* What needs to be done *
Beginning at the line containing "conditions. -/" in the material below and ending at the line containing "def mmaFields (c", return each line exactly and add nothing.

○ ○ ○ ○ ○ ○ ○

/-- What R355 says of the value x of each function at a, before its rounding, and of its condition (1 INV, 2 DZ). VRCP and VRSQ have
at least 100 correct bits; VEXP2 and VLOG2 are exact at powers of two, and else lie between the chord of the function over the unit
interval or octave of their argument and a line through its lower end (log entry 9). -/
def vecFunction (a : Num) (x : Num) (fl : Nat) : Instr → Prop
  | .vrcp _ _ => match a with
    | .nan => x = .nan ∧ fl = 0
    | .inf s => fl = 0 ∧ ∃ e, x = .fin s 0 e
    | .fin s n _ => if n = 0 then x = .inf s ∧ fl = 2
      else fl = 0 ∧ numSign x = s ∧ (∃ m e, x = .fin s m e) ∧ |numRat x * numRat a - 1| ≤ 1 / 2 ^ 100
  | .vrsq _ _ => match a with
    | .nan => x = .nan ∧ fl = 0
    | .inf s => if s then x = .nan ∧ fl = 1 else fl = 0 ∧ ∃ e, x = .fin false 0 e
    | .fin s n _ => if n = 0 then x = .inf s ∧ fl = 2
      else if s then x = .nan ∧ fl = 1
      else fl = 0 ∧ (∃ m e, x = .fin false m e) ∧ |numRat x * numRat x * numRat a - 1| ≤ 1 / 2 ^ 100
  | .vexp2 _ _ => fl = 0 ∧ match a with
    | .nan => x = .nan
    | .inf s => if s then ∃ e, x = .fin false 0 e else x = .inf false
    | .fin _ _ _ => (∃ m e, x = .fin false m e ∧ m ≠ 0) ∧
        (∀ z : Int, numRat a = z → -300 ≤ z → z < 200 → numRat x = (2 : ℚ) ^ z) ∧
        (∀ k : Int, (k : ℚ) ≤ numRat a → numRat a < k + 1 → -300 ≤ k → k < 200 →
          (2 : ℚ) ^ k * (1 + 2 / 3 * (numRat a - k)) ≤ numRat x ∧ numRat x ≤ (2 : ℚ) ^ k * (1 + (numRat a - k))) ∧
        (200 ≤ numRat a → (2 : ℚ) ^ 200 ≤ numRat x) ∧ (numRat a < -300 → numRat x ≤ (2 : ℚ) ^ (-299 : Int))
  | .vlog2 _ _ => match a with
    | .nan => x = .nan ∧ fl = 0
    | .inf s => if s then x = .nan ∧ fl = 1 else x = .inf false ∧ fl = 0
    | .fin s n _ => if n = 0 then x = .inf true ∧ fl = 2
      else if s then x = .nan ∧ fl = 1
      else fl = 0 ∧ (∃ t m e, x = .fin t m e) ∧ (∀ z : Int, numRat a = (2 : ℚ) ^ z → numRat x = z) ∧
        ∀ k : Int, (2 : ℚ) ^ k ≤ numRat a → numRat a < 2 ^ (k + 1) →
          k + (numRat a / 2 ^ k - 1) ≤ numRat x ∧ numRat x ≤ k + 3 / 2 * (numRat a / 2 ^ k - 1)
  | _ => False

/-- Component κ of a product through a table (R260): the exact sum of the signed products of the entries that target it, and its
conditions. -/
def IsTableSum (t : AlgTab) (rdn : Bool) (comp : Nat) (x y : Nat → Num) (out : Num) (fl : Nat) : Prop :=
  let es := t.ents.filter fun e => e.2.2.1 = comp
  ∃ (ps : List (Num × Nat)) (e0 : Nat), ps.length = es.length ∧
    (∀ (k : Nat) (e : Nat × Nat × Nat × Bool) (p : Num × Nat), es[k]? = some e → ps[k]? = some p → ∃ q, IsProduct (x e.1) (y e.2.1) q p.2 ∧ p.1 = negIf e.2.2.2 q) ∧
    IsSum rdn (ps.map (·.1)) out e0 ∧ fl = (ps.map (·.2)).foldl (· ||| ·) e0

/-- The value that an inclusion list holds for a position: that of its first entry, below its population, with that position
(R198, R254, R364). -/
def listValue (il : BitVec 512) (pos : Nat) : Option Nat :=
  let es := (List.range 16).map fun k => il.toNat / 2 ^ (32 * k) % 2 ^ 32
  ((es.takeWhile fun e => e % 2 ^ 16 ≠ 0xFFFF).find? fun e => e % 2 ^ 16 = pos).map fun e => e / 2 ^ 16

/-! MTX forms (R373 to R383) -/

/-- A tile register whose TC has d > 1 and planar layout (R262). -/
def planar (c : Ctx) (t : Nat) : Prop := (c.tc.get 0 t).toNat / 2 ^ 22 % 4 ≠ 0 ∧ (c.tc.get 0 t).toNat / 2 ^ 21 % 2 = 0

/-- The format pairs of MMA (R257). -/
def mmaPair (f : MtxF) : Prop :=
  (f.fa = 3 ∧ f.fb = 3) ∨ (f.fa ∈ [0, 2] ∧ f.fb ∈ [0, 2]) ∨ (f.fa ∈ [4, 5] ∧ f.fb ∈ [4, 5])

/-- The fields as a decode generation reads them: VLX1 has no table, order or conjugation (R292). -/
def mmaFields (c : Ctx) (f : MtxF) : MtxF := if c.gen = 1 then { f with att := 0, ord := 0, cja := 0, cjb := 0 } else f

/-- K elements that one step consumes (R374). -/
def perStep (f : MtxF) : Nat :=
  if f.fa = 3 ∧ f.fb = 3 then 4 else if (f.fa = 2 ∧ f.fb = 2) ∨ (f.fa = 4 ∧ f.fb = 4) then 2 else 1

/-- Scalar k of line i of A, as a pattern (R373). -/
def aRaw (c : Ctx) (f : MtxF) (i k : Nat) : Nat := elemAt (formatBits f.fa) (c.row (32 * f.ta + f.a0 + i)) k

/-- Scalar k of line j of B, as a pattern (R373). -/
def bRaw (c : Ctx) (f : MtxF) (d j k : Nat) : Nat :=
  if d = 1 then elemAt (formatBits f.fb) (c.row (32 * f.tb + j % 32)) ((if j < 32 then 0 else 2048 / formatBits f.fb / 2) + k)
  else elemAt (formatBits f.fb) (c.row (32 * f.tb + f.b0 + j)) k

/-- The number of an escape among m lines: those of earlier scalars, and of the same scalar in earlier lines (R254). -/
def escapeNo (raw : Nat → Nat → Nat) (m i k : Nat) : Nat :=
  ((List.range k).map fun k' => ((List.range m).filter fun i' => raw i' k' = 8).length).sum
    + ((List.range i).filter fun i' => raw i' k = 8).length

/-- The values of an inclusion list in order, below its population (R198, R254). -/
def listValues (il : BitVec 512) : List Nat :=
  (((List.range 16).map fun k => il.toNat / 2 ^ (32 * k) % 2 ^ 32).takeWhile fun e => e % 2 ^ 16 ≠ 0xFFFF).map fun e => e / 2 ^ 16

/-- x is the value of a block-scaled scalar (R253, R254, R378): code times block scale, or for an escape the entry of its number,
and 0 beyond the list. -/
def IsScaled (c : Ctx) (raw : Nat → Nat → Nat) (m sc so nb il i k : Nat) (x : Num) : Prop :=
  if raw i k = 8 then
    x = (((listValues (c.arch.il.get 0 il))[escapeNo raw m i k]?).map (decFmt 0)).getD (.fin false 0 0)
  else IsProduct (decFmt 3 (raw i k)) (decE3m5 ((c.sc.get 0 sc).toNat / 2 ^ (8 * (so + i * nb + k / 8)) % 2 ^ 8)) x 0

○ ○ ○ ○ ○ ○ ○

* Result of this task *
conditions. -/
def IsTableSum (t : AlgTab) (rdn : Bool) (comp : Nat) (x y : Nat → Num) (out : Num) (fl : Nat) : Prop :=
  let es := t.ents.filter fun e => e.2.2.1 = comp
  ∃ (ps : List (Num × Nat)) (e0 : Nat), ps.length = es.length ∧
    (∀ (k : Nat) (e : Nat × Nat × Nat × Bool) (p : Num × Nat), es[k]? = some e → ps[k]? = some p → ∃ q, IsProduct (x e.1) (y e.2.1) q p.2 ∧ p.1 = negIf e.2.2.2 q) ∧
    IsSum rdn (ps.map (·.1)) out e0 ∧ fl = (ps.map (·.2)).foldl (· ||| ·) e0

/-- The value that an inclusion list holds for a position: that of its first entry, below its population, with that position
(R198, R254, R364). -/
def listValue (il : BitVec 512) (pos : Nat) : Option Nat :=
  let es := (List.range 16).map fun k => il.toNat / 2 ^ (32 * k) % 2 ^ 32
  ((es.takeWhile fun e => e % 2 ^ 16 ≠ 0xFFFF).find? fun e => e % 2 ^ 16 = pos).map fun e => e / 2 ^ 16

/-! MTX forms (R373 to R383) -/

/-- A tile register whose TC has d > 1 and planar layout (R262). -/
def planar (c : Ctx) (t : Nat) : Prop := (c.tc.get 0 t).toNat / 2 ^ 22 % 4 ≠ 0 ∧ (c.tc.get 0 t).toNat / 2 ^ 21 % 2 = 0

/-- The format pairs of MMA (R257). -/
def mmaPair (f : MtxF) : Prop :=
  (f.fa = 3 ∧ f.fb = 3) ∨ (f.fa ∈ [0, 2] ∧ f.fb ∈ [0, 2]) ∨ (f.fa ∈ [4, 5] ∧ f.fb ∈ [4, 5])

/-- The fields as a decode generation reads them: VLX1 has no table, order or conjugation (R292). -/
def mmaFields (c : Ctx) (f : MtxF) : MtxF := if c.gen = 1 then { f with att := 0, ord := 0, cja := 0, cjb := 0 } else f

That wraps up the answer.